In addition to enhanced delivery to tumors, the modular nature of small proteins like HAC–PD-1 enables facile combination with other immunotherapeutics. This is a key consideration in light of the impressive efficacy of combined checkpoint blockade with nivolumab (anti–PD-1) and ipilimumab (anti-CTLA4) in melanoma patients (24) as well as numerous preclinical studies that have demonstrated synergy between antibodies targeting PD-1:PD-L1 and additional immunomodulatory pathways, such as TIM-3 (25), LAG-3 (26), GITR (27), OX-40 (28), and 4-1BB (29). In the case of HAC–PD-1, multispecific agents targeting synergistic immunomodulatory pathways can readily be elaborated by simply fusing multiple small protein modules, including other engineered receptor decoys or single-domain antibodies. This design leverages the coexpression of different immune checkpoint ligands and/or receptors on the same cells to provide enhanced avidity, and thus potency, to the combined agent. Furthermore, multispecific therapeutics could simplify treatment regimens by reducing the number of separately administered drugs and, by extension, reduce the costs associated with their separate manufacture and development.
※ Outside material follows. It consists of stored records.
-- ==== Sys2Proof/Machine/Float.lean ====
section
/-! DEFINITION. The number formats, their arithmetic and narrowing (chapter 02, R54 to R69): every finite value is held
exactly as ±m·2^e and rounded once. -/

namespace Sys2Proof.Machine

/-- A value: NaN, an infinity, or ±m·2^e (a zero keeps its sign). -/
inductive Fp
  | nan
  | inf (neg : Bool)
  | fin (neg : Bool) (m : Nat) (e : Int)
  deriving DecidableEq, Repr

/-- The canonical NaN of FP32 (R57). -/
def nan32 : Word := 0x7FC00000

/-- Value of a binary pattern with `eb` exponent and `fb` fraction bits, IEEE style (R54). -/
def ieeeValue (eb fb w : Nat) : Fp :=
  let neg := bit w (eb + fb)
  let ex := field w (eb + fb - 1) fb
  let fr := w % 2 ^ fb
  let bias : Int := (2 ^ (eb - 1) - 1 : Nat)
  if ex = 2 ^ eb - 1 then (if fr = 0 then .inf neg else .nan)
  else if ex = 0 then .fin neg fr (1 - bias - fb)
  else .fin neg (2 ^ fb + fr) ((ex : Int) - bias - fb)

/-- Value of an FP32 pattern. -/
def f32Value (w : Word) : Fp := ieeeValue 8 23 w.toNat

/-- Value of a bf16 pattern. -/
def bf16Value (h : Nat) : Fp := ieeeValue 8 7 h

/-- Value of an FP8-E5M2 code. -/
def e5m2Value (c : Nat) : Fp := ieeeValue 5 2 c

/-- Value of an FP8-E4M3 code: no infinity, NaN only at 0x7F and 0xFF (R54). -/
def e4m3Value (c : Nat) : Fp :=
  if c % 128 = 127 then .nan
  else if field c 6 3 = 0 then .fin (bit c 7) (c % 8) (-9)
  else .fin (bit c 7) (8 + c % 8) ((field c 6 3 : Int) - 10)

/-- Value of a two's complement code of `n` bits; the most negative code is the NaN marker (R55). -/
def intValue (n c : Nat) : Fp :=
  let c := c % 2 ^ n
  if c = 2 ^ (n - 1) then .nan
  else if c < 2 ^ (n - 1) then .fin false c 0 else .fin true (2 ^ n - c) 0

/-- Round m·2^e to `fb` fraction bits with least exponent `qmin`: ties away from zero if `away`, else to even
(R62, R67). The answer is the magnitude pattern, exponent field included; it may reach or pass the infinity's. -/
def roundMag (away : Bool) (fb : Nat) (qmin : Int) (m : Nat) (e : Int) : Nat :=
  if m = 0 then 0
  else
    let q := max qmin ((Nat.log2 m : Int) + e - fb)
    let base := (q - qmin).toNat * 2 ^ fb
    if q ≤ e then base + m <<< (e - q).toNat
    else
      let sh := (q - e).toNat
      let k := m >>> sh
      let rem := m % 2 ^ sh
      let half := 2 ^ (sh - 1)
      let up := half < rem || (rem == half && (away || k % 2 == 1))
      base + k + (if up then 1 else 0)

/-- An FP32 pattern from a sign and a rounded magnitude; from 0x7F80_0000 it is infinity (R63). -/
def packF32 (neg : Bool) (mag : Nat) : Word :=
  BitVec.ofNat 32 ((if neg then 0x80000000 else 0) + min mag 0x7F800000)

/-- The FP32 pattern of a value, to nearest with ties to even (R62). -/
def f32Of (v : Fp) : Word :=
  match v with
  | .nan => nan32
  | .inf neg => packF32 neg 0x7F800000
  | .fin neg m e => packF32 neg (roundMag false 23 (-149) m e)

/-- Is the pattern NaN, infinite, finite, zero. -/
def isNan32 (w : Word) : Bool := 0x7F800000 < w.toNat % 2 ^ 31
def isInf32 (w : Word) : Bool := w.toNat % 2 ^ 31 == 0x7F800000
def isFinite32 (w : Word) : Bool := decide (w.toNat % 2 ^ 31 < 0x7F800000)
def isZero32 (w : Word) : Bool := w.toNat % 2 ^ 31 == 0

/-- The conditions of an operation with these operands and this result (R97); `dz` for a division by zero. -/
def opConds (ops : List Word) (r : Word) (dz : Bool := false) : Conds :=
  condIf (ops.any isNan32) condNanIn ||| condIf (ops.any isInf32) condInfIn
    ||| condIf (isNan32 r && !ops.any isNan32) condNanGen
    ||| condIf (ops.all isFinite32 && isInf32 r && !dz) condOvf ||| condIf dz condDivZero

/-- A result with its conditions. -/
def numOf (ops : List Word) (r : Word) (dz : Bool := false) : Num := { bits := r, fl := opConds ops r dz }

/-- Exact sum (R63): a zero sum of unlike signs is +0. -/
def Fp.add (a b : Fp) : Fp :=
  match a, b with
  | .nan, _ => .nan
  | _, .nan => .nan
  | .inf s, .inf t => if s = t then .inf s else .nan
  | .inf s, .fin .. => .inf s
  | .fin .., .inf t => .inf t
  | .fin s m e, .fin t n f =>
    let q := min e f
    let x : Int := (if s then -1 else 1) * (m * 2 ^ (e - q).toNat : Nat)
    let y : Int := (if t then -1 else 1) * (n * 2 ^ (f - q).toNat : Nat)
    if x + y = 0 then .fin (s && t) 0 q else .fin (decide (x + y < 0)) (x + y).natAbs q

/-- Exact product (R63). -/
def Fp.mul (a b : Fp) : Fp :=
  match a, b with
  | .nan, _ => .nan
  | _, .nan => .nan
  | .inf s, .inf t => .inf (s != t)
  | .inf s, .fin t n _ => if n = 0 then .nan else .inf (s != t)
  | .fin s m _, .inf t => if m = 0 then .nan else .inf (s != t)
  | .fin s m e, .fin t n f => .fin (s != t) (m * n) (e + f)

/-- Negation. -/
def Fp.neg (a : Fp) : Fp :=
  match a with
  | .nan => .nan
  | .inf s => .inf (!s)
  | .fin s m e => .fin (!s) m e

/-- Quotient with at least 64 significant bits and a sticky last bit, so that one rounding follows it (R63). -/
def Fp.div (a b : Fp) : Fp :=
  match a, b with
  | .nan, _ => .nan
  | _, .nan => .nan
  | .inf _, .inf _ => .nan
  | .inf s, .fin t _ _ => .inf (s != t)
  | .fin s _ _, .inf t => .fin (s != t) 0 0
  | .fin s m e, .fin t n f =>
    if n = 0 then (if m = 0 then .nan else .inf (s != t))
    else
      let k := 66 + Nat.log2 n
      let q := (m * 2 ^ k) / n
      .fin (s != t) (2 * q + (if (m * 2 ^ k) % n = 0 then 0 else 1)) (e - f - k - 1)

/-- FP32 operations, each rounded once to nearest even (R62). -/
def f32Add (a b : Word) : Num := numOf [a, b] (f32Of ((f32Value a).add (f32Value b)))
def f32Sub (a b : Word) : Num := numOf [a, b] (f32Of ((f32Value a).add (f32Value b).neg))
def f32Mul (a b : Word) : Num := numOf [a, b] (f32Of ((f32Value a).mul (f32Value b)))
def f32Fma (a b c : Word) : Num := numOf [a, b, c] (f32Of (((f32Value a).mul (f32Value b)).add (f32Value c)))
def f32Div (a b : Word) : Num :=
  numOf [a, b] (f32Of ((f32Value a).div (f32Value b))) (isFinite32 a && !isZero32 a && isZero32 b)

/-- Signed order key of a finite or infinite pattern; the zeros are equal. -/
def f32Key (w : Word) : Int := if bit w.toNat 31 then -((w.toNat % 2 ^ 31 : Nat) : Int) else (w.toNat % 2 ^ 31 : Nat)

/-- Comparisons hold for no NaN operand, not-equal apart (R171). -/
def f32Lt (a b : Word) : Bool := !isNan32 a && !isNan32 b && decide (f32Key a < f32Key b)
def f32Le (a b : Word) : Bool := !isNan32 a && !isNan32 b && decide (f32Key a ≤ f32Key b)
def f32Eq (a b : Word) : Bool := !isNan32 a && !isNan32 b && decide (f32Key a = f32Key b)

/-- Maximum: NaN propagates, max(+0, −0) is +0 (R64, R65). -/
def f32Max (a b : Word) : Num :=
  numOf [a, b] (if isNan32 a || isNan32 b then nan32
    else if isZero32 a && isZero32 b then a &&& b
    else if f32Lt a b then b else a)

/-- Minimum: NaN propagates, min(+0, −0) is −0 (R64, R65). -/
def f32Min (a b : Word) : Num :=
  numOf [a, b] (if isNan32 a || isNan32 b then nan32
    else if isZero32 a && isZero32 b then a ||| b
    else if f32Lt b a then b else a)

/-! ### Narrowing and expansion (R67 to R69, R79, R80) -/

/-- FP32 to bf16, the fragment of R67, with OVF where a finite value becomes infinite (R68). -/
def toBf16 (x : Word) : Num :=
  if isNan32 x then { bits := 0x7FC0 }
  else
    let sgn := x.toNat / 2 ^ 31 * 2 ^ 31
    let r := (sgn + (x.toNat % 2 ^ 31 + 0x8000)) / 2 ^ 16
    { bits := BitVec.ofNat 32 r, fl := condIf (isFinite32 x && r % 2 ^ 15 == 0x7F80) condOvf }

/-- A bf16 pattern as FP32: it is the upper half (R54); a NaN becomes canonical (R57). -/
def ofBf16 (h : Nat) : Word :=
  let w : Word := BitVec.ofNat 32 (h % 2 ^ 16 * 2 ^ 16)
  if isNan32 w then nan32 else w

/-- The narrow and wide formats by their codes: operand word FMT of R161. -/
inductive Fmt
  | fp32 | e4m3 | e5m2 | int8 | int4 | bf16
  deriving DecidableEq, Repr

/-- A saturated code, counted (R68). -/
def satCode (c : Nat) : Num := { bits := BitVec.ofNat 32 c, fl := condSat, sat := 1 }

/-- Narrow an FP32 value to a code of a format, ties away from zero (R67, R68, R69). -/
def narrow (f : Fmt) (x : Word) : Num :=
  let sgn := x.toNat / 2 ^ 31
  let code (c : Nat) : Num := { bits := BitVec.ofNat 32 c }
  match f with
  | .fp32 => { bits := if isNan32 x then nan32 else x }
  | .bf16 => toBf16 x
  | .e4m3 =>
    match f32Value x with
    | .nan => code 0x7F
    | .inf _ => satCode (sgn * 128 + 0x7E)
    | .fin _ m e =>
      let r := roundMag true 3 (-9) m e
      if 0x7F ≤ r then satCode (sgn * 128 + 0x7E) else code (sgn * 128 + r)
  | .e5m2 =>
    match f32Value x with
    | .nan => code 0x7E
    | .inf _ => code (sgn * 128 + 0x7C)
    | .fin _ m e =>
      let r := roundMag true 2 (-16) m e
      if 0x7C ≤ r then satCode (sgn * 128 + 0x7B) else code (sgn * 128 + r)
  | .int8 =>
    match f32Value x with
    | .nan => code 0x80
    | .inf s => satCode (if s then 256 - 127 else 127)
    | .fin s m e => intCode 8 127 s m e
  | .int4 =>
    match f32Value x with
    | .nan => code 0x8
    | .inf s => satCode (if s then 16 - 7 else 7)
    | .fin s m e => intCode 4 7 s m e
where
  /-- Round a magnitude to an integer, ties away, and clip to the code limit. -/
  intCode (n lim : Nat) (s : Bool) (m : Nat) (e : Int) : Num :=
    let r := if 0 ≤ e then m * 2 ^ e.toNat else (m + 2 ^ ((-e).toNat - 1)) / 2 ^ (-e).toNat
    if lim < r then satCode (if s then 2 ^ n - lim else lim)
    else { bits := BitVec.ofNat 32 (if s then (2 ^ n - r) % 2 ^ n else r) }

/-- Value of a code in its own format. -/
def codeValue (f : Fmt) (c : Nat) : Fp :=
  match f with
  | .fp32 => ieeeValue 8 23 c
  | .bf16 => bf16Value c
  | .e4m3 => e4m3Value c
  | .e5m2 => e5m2Value c
  | .int8 => intValue 8 c
  | .int4 => intValue 4 c

/-- Round a value to bf16 once, ties away (R67). -/
def bf16Of (v : Fp) : Nat :=
  match v with
  | .nan => 0x7FC0
  | .inf s => flag s * 0x8000 + 0x7F80
  | .fin s m e => flag s * 0x8000 + min 0x7F80 (roundMag true 7 (-133) m e)

/-- Is the product of an integer code's value and a scale the zero of code 0, which expands to +0 (R59). -/
def intZero (f : Fmt) (v p : Fp) : Bool :=
  (f == .int8 || f == .int4) && v == .fin false 0 0 && (match p with | .fin _ m _ => m == 0 | _ => false)

/-- A code of a scaled format as bf16: value(c) × s narrowed once (R79, R80); the operand is delivered as FP32. -/
def expand (f : Fmt) (c scale : Nat) : Num :=
  let v := codeValue f c
  match v with
  | .nan =>
    { bits := nan32, fl := condNanIn ||| condIf (match bf16Value scale with
        | .inf _ => true
        | _ => false) condInfIn }
  | _ =>
    let p := v.mul (bf16Value scale)
    let r := if intZero f v p then 0 else bf16Of p
    let inf := match v with
      | .inf _ => true
      | _ => false
    let fin (x : Fp) : Bool := match x with
      | .fin .. => true
      | _ => false
    { bits := ofBf16 r,
      fl := condIf (inf || (match bf16Value scale with | .inf _ => true | _ => false)) condInfIn
        ||| condIf (bf16Value scale == .nan) condNanIn
        ||| condIf (p == .nan && !(bf16Value scale == .nan)) condNanGen
        ||| condIf (fin v && fin (bf16Value scale) && r % 2 ^ 15 == 0x7F80) condOvf }

end Sys2Proof.Machine
end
In considering small proteins as therapeutics, their size presents an important trade-off; although a decreased molecular weight enhances tumor penetration, it also results in increased glomerular filtration and renal losses. Consequently, HAC–PD-1 and other small PD-1:PD-L1 antagonists may need to be administered frequently or continuously to achieve a maximal therapeutic effect. By contrast, the long serum half-life of antibodies in humans makes dosing possible at convenient intervals spaced weeks apart. However, our data indicate that this convenience is counterweighed by the submaximal efficacy of antibodies in the immunotherapeutic setting. Additional study is necessary to determine an optimal balance between classical measures of pharmacokinetics such as drug serum half-life and more direct correlates of therapeutic effectiveness (e.g., target receptor occupancy in tumors).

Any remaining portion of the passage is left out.